The question of further devolution of powers to Scotland was also raised: if legislative competence for the licensing of onshore oil and gas exploration and extraction is to be devolved to the Scottish Parliament, as the Government has proposed following the recommendations of the Smith Commission, should the Government not wait before awarding further licences in Scotland?  Unsurprisingly, Ministers were not persuaded by this view.  After all, they are not proposing to devolve the actual granting of licences to the Scottish Government.

If you don’t want to know the result, look away now…

In the end, only two substantive amendments have been introduced into the Bill in relation to shale gas as a result of yesterday’s debate.

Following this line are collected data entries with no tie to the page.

theorem State.setLaser_frame {s : State} {e : Nat} {x : Laser} : Same 0x400000000000000000000000000000000000000000000000000000000000000000000000000000000000000000000000000000000 s (State.setLaser s e x) := by
  unfold State.setLaser
  try dsimp only
  repeat' first
    | with_reducible exact Same.refl
    | with_reducible assumption
    | with_reducible apply Same.ite
    | with_reducible apply Same.foldl
    | with_reducible apply Same.foldl1
    | intro _ _ _
    | intro _ _
    | (fail_if_no_progress ((with_reducible apply Same.upd) <;> first | (intro hb; first | with_reducible rfl | (exfalso; revert hb; decide)) | skip))
    | dsimp only
    | split

theorem State.setDomain_frame {s : State} {d : Nat} {x : Domain} : Same 0x800000000000000000000000000000000000000000000000000000000000000000000000000000000000000000000000000000000 s (State.setDomain s d x) := by
  unfold State.setDomain
  try dsimp only
  repeat' first
    | with_reducible exact Same.refl
    | with_reducible assumption
    | with_reducible apply Same.ite
    | with_reducible apply Same.foldl
    | with_reducible apply Same.foldl1
    | intro _ _ _
    | intro _ _
    | (fail_if_no_progress ((with_reducible apply Same.upd) <;> first | (intro hb; first | with_reducible rfl | (exfalso; revert hb; decide)) | skip))
    | dsimp only
    | split

theorem State.setQueue_frame {s : State} {q : Nat} {x : QueueSt} : Same 0x10000000000000000000000000000000000000000000000000000000000000000000000000000000000000000000000000000000 s (State.setQueue s q x) := by
  unfold State.setQueue
  try dsimp only
  repeat' first
    | with_reducible exact Same.refl
    | with_reducible assumption
    | with_reducible apply Same.ite
    | with_reducible apply Same.foldl
    | with_reducible apply Same.foldl1
    | intro _ _ _
    | intro _ _
    | (fail_if_no_progress ((with_reducible apply Same.upd) <;> first | (intro hb; first | with_reducible rfl | (exfalso; revert hb; decide)) | skip))
    | dsimp only
    | split

theorem State.setTracker_frame {s : State} {n : Nat} {x : Tracker} : Same 0x400000000000000000000000000000000000000000000000000000000000000000000000000000000000000000000000000000 s (State.setTracker s n x) := by
  unfold State.setTracker
  try dsimp only
  repeat' first
    | with_reducible exact Same.refl
    | with_reducible assumption
    | with_reducible apply Same.ite
    | with_reducible apply Same.foldl
    | with_reducible apply Same.foldl1
    | intro _ _ _
    | intro _ _
    | (fail_if_no_progress ((with_reducible apply Same.upd) <;> first | (intro hb; first | with_reducible rfl | (exfalso; revert hb; decide)) | skip))
    | dsimp only
    | split

theorem State.setLink_frame {s : State} {n : Nat} {x : Link} : Same 0x100000000000000000000000000000000000000000000000000000000000000000000000000000000000000000000000000000000 s (State.setLink s n x) := by
  unfold State.setLink
  try dsimp only
  repeat' first
    | with_reducible exact Same.refl
    | with_reducible assumption
    | with_reducible apply Same.ite
    | with_reducible apply Same.foldl
    | with_reducible apply Same.foldl1
    | intro _ _ _
    | intro _ _
    | (fail_if_no_progress ((with_reducible apply Same.upd) <;> first | (intro hb; first | with_reducible rfl | (exfalso; revert hb; decide)) | skip))
    | dsimp only
    | split

theorem State.setMsix_frame {s : State} {fn : Nat} {x : Msix} : Same 0x40000000000000000000000000000000000000000000000000000000000000000000000000000000000000000000000000000000000 s (State.setMsix s fn x) := by
  unfold State.setMsix
  try dsimp only
  repeat' first
    | with_reducible exact Same.refl
    | with_reducible assumption
    | with_reducible apply Same.ite
    | with_reducible apply Same.foldl
    | with_reducible apply Same.foldl1
    | intro _ _ _
    | intro _ _
    | (fail_if_no_progress ((with_reducible apply Same.upd) <;> first | (intro hb; first | with_reducible rfl | (exfalso; revert hb; decide)) | skip))
    | dsimp only
    | split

  • A Government amendment requiring the Secretary of State to request the Committee on Climate Change (CCC) to provide advice on the impact which “combustion of, and fugitive emissions from, petroleum got through onshore activity” is likely to have on the Secretary of State’s ability to meet the Climate Change Act duties to reduce greenhouse gas emissions by 80% by 2050 and to meet each of the carbon budgets set under the Act in the meantime.  Future Governments will be obliged to report on the conclusions they have reached after considering the advice of the CCC – a sort of “comply or explain” mechanism.
  • As was expected, the Government allowed a Labour front bench amendment to pass.  The intention of the new clause it introduced is said to be: “to ensure that shale gas exploration and extraction can only proceed with appropriate regulation and comprehensive monitoring and to ensure that any activity is consistent with climate change obligations and local environmental considerations”.  Politically, accepting the new clause was clearly the expedient course.  From a legal point of view, it may cause more problems than it solves.

The new clause lists 13 things that must happen before “any hydraulic fracturing activity” can take place in Great Britain.  The list is a mixture.  Some of the pre-conditions it sets reflect existing legislation – for example requirements to carry out an environmental impact assessment; for planning authorities to consider the cumulative impact of fracking proposals in a given area; and to seek Environment Agency approval of fracking fluids.  Others include monitoring of the site for 12 months before fracking begins; “site-by-site measurement, monitoring and public disclosure of existing and future fugitive emissions”; independent inspection of well integrity; avoidance of groundwater source protection zones; a statutory requirement for the kind of community benefit schemes the industry has already promised; bans on fracking in “protected areas” (undefined), or at depths of less than 1,000 metres; and notification of residents in the area “on an individual basis”.

The House of Lords will now have an opportunity to consider the amendments made by the Commons.  Unless some changes are made to clarify the less tidy parts of the new clause’s drafting, uncertainties over what it requires may lead to a moratorium on GB fracking by the back door if and when the new clause comes into effect.